▸ **Stored data entries**
───

/-- Exchange the chunks of a row as the swizzle of row number r says; its own inverse (R132, R163). -/
def swizzleRow (c sh mb r : Nat) (v : Row) : Row :=
  if mb = 0 then v
  else
    let n := 8 * 2 ^ c
    let x := (r / 2 ^ sh) % 2 ^ mb
    BitVec.ofNat 1024 ((List.range (128 / 2 ^ c)).foldl (fun acc k =>
      acc + 2 ^ (n * k) * (v.extractLsb' (n * (k ^^^ x)) n).toNat) 0)

def unswizzle (z r : Nat) (v : Row) : Row := swizzleRow (bits z 0 8) (bits z 8 6) (bits z 14 4) r v

/-- Row base of a row mover (R131). -/
def rowBase (w : QWord) : Int := ((op0 w).toNat / 128 : Nat) + w.imm.toInt

/-- Capture of `tld` and `tst`. -/
def rowsChk {n : Nat} (imm : BitVec n) (t : Nat) (undo : Bool) : State → Nat → Ctx → QWord → Chk := fun s c x w0 =>
  let w := { w0 with imm := immOf w0.pfx imm }
  chkTiles [t] (fun _ w =>
    let b := rowBase w
    if undo && !swzOk w.swz then some cSHAPE
    else if Config.spadBytes ≤ (op0 w).toNat || b < 0 || 6136 < b + w.rows t then some cBOUNDS else none)
    (fun _ w => { w with units := w.units ++ ((List.range (w.rows t)).map (fun i => spadUnit ((rowBase w).toNat + i))).dedup })
    s c x w

/-- The first poisoned scratchpad row of a list, as its byte address (R167). -/
def poisonedSpad (k : Core) (rows : List Nat) : Option Dword :=
  (rows.find? (fun r => decide (r ∈ k.spadPoison))).map (fun r => BitVec.ofNat 64 (128 * r))

def runTld (d : BitVec 6) : RunFn := fun s c w =>
  let t := d.toNat
  let b := (rowBase w).toNat
  let rows := selRows w (w.rows t)
  match poisonedSpad (s.core c) (rows.map (fun i => b + i)) with
  | some v => .trap 9 v s
  | none => tileRun s c w [] [] [t] (fun k0 =>
      rows.foldl (fun k i => k.putRow t i true (unswizzle w.swz (b + i) (k.spadRow (b + i)))) k0)
def execTld (d a : BitVec 6) (i : BitVec 10) (s : State) : Res :=
  issue (.tld d a i) { eng := .v, srcs := [a.toNat] } (rowsChk i d.toNat true) noAct (runTld d) s

def runTst (d : BitVec 6) : RunFn := fun s c w =>
  let t := d.toNat
  let b := (rowBase w).toNat
  let rows := selRows w (w.rows t)
  tileRun s c w (readRows t rows) [] [] (fun k0 =>
    rows.foldl (fun k i =>
      let k1 := k.setSpadRow (b + i) (k.tileRow t i)
      { k1 with spadPoison := k1.spadPoison.filter (fun r => r ≠ b + i) }) k0)
def execTst (d a : BitVec 6) (i : BitVec 10) (s : State) : Res :=
  issue (.tst d a i) { eng := .v, srcs := [a.toNat] } (rowsChk i d.toNat false) noAct (runTst d) s

/-! ## Bit-packed streams (R81, R82, R133) -/

def bfxPeriod (b : List Dword) : Nat := bits (b.getD 0 0).toNat 32 7 + 1
def bfxCount (b : List Dword) : Nat := bits (b.getD 0 0).toNat 40 4 + 1
def bfxOff (b : List Dword) (f : Nat) : Nat := bits (b.getD (f / 2) 0).toNat (16 * (f % 2)) 7
def bfxWidth (b : List Dword) (f : Nat) : Nat := bits (b.getD (f / 2) 0).toNat (7 + 16 * (f % 2)) 5 + 1

/-- The set extracts elements of a type (R81). -/
def bfxOk (b : List Dword) (et : Nat) : Bool :=
  et ≠ 0x10 && (List.range (bfxCount b)).all (fun f =>
    decide (bfxOff b f + bfxWidth b f ≤ bfxPeriod b) && decide (bfxWidth b f ≤ ewidth et))

/-- Bit position of element c of a row from the row's first bit. -/
def bfxPos (b : List Dword) (c : Nat) : Nat := c / bfxCount b * bfxPeriod b + bfxOff b (c % bfxCount b)

/-- Extend a field's bits to an element's pattern. -/
def bfxExtend (et wd v : Nat) : Nat := if isSignedT et then wrapNat (toSigned v wd) (ewidth et) else v

/-- Bits of one row of a packed stream. -/
def bfxRowBits (b : List Dword) (cols : Nat) : Nat := ceilDiv cols (bfxCount b) * bfxPeriod b

/-- First bit past the last one read by `tld.x`, from the stream's start. -/
def bfxEnd (b : List Dword) (rows cols : Nat) : Nat :=
  (rows - 1) * bfxRowBits b cols + (List.range cols).foldl (fun m c => Max.max m (bfxPos b c + bfxWidth b (c % bfxCount b))) 0

def tldxStart (w : QWord) : Int := 8 * (((op0 w).toNat : Int) + 128 * w.imm.toInt)

/-- Checks of `tld.x` (R133): every row of the active shape counts towards the last bit read, selected or not.
DESIGN CHOICE: notes/assumptions/86. -/
def tldxChk {n : Nat} (imm : BitVec n) (t : Nat) : State → Nat → Ctx → QWord → Chk := fun s c x w0 =>
  chkTiles [t] (fun _ w =>
    if !bfxOk w.bfx (w.et t) then some cFMT
    else if tldxStart w < 0 || (8 * Config.flagBase : Int) < tldxStart w + bfxEnd w.bfx (w.rows t) (w.cols t) then some cBOUNDS
    else none)
    (fun _ w =>
      let lo := (tldxStart w).toNat / 1024
      let hi := ((tldxStart w).toNat + bfxEnd w.bfx (w.rows t) (w.cols t) - 1) / 1024
      { w with units := w.units ++ ((rangeFrom lo (hi + 1 - lo)).map spadUnit).dedup })
    s c x { w0 with imm := immOf w0.pfx imm }

def runTldX (d : BitVec 6) : RunFn := fun s c w =>
  let k := s.core c
  let t := d.toNat
  let rows := selRows w (w.rows t)
  let pos := fun i j => (tldxStart w).toNat + i * bfxRowBits w.bfx (w.cols t) + bfxPos w.bfx j
  let touched := (rows.flatMap (fun i => (List.range (w.cols t)).flatMap (fun j =>
    [pos i j / 1024, (pos i j + bfxWidth w.bfx (j % bfxCount w.bfx) - 1) / 1024]))).dedup
  match poisonedSpad k (touched.mergeSort (fun a b => decide (a ≤ b))) with
  | some v => .trap 9 v s
  | none => tileRun s c w [] [] [t] (putTile w t rows (fun i j =>
      let wd := bfxWidth w.bfx (j % bfxCount w.bfx)
      bfxExtend (w.et t) wd (k.spadBits (pos i j) wd)))
def execTldX (d a : BitVec 6) (i : BitVec 10) (s : State) : Res :=
  issue (.tldX d a i) { eng := .v, srcs := [a.toNat] } (tldxChk i d.toNat) noAct (runTldX d) s

/-! ## Rotate-merge, liveness, codebook and row masks (R135-R138) -/

/-- Bytes sh .. sh + 127 of two rows laid end to end. -/
def rotMerge (lo hi : Row) (sh : Nat) : Row :=
  BitVec.ofNat 1024 ((lo.toNat + 2 ^ 1024 * hi.toNat) / 2 ^ (8 * sh))

def runVrmg (d t2 : BitVec 6) : RunFn := fun s c w =>
  let k := s.core c
  let td := d.toNat; let ts := t2.toNat
  let rows := selRows w (w.rows td)
  tileRun s c w (readRows td rows ++ readRows ts rows) [] [td] (fun k0 =>
    rows.foldl (fun k1 i => k1.putRow td i true (rotMerge (k.tileRow td i) (k.tileRow ts i) (op0 w).toNat)) k0)
def execVrmg (d a t2 : BitVec 6) (s : State) : Res :=
  issue (.vrmg d a t2) { eng := .v, srcs := [a.toNat] }
    (chkTiles [d.toNat, t2.toNat] (fun _ w =>
      if w.rows t2.toNat < w.rows d.toNat then some cSHAPE else if 127 < (op0 w).toNat then some cBOUNDS else none) (fun _ w => w))
    noAct (runVrmg d t2) s

/-- Every byte then reads as 0, and the tile is dead (R137). -/
def runTkill (d : BitVec 6) : RunFn := fun s c _ =>
  .done ((s.modCore c (fun k => k.clearUnit (tileUnit d.toNat))).modCtx c (fun x => { x with dead := addMark x.dead d.toNat }))
def execTkill (d : BitVec 6) (s : State) : Res :=
  issue (.tkill d) { eng := .v } (chkTiles [d.toNat] (fun _ _ => none) (fun _ w => w)) noAct (runTkill d) s

/-- Entry e of a codebook from the tile's bytes in row-major order (R63). -/
def cbEntry (k : Core) (t e : Nat) : Word := (k.tileRow t (e / 32)).extractLsb' (32 * (e % 32)) 32

def runVcbld (t : BitVec 6) : RunFn := fun s c w =>
  let k := s.core c
  tileRun s c w (readRows t.toNat (List.range 8)) [] [] id |> fun r =>
    match r with
    | .done s1 => .done (s1.modCtx c (fun x => { x with
        codebook := (List.range 256).foldl (fun m e => Map.put 0 m e (cbEntry k t.toNat e)) [] }))
    | other => other
def execVcbld (t : BitVec 6) (s : State) : Res :=
  issue (.vcbld t) { eng := .v }
    (chkTiles [t.toNat] (fun _ w => if w.sh t.toNat = mkShape 0x0C 8 128 then none else some cSHAPE) (fun _ w => w))
    noAct (runVcbld t) s

/-- An element is nonzero (R138). -/
def nonzeroElem (w : QWord) (k : Core) (t i j : Nat) : Bool :=
  if w.et t = 0x10 then decide (k.vqIndex t i (j / 8) ≠ 0)
  else if isFloatT (w.et t) then !(tval w k t i j).isZero else decide (k.elem t (w.et t) i j ≠ 0)

def rowMaskOf (w : QWord) (k : Core) (t : Nat) : Nat :=
  (List.range (w.rows t)).foldl (fun m i => if (List.range (w.cols t)).any (fun j => nonzeroElem w k t i j) then m + 2 ^ i else m) 0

───

▸ **The problem**
Report only the number of lines above that contain "toInt".

▸ **Answer space**
2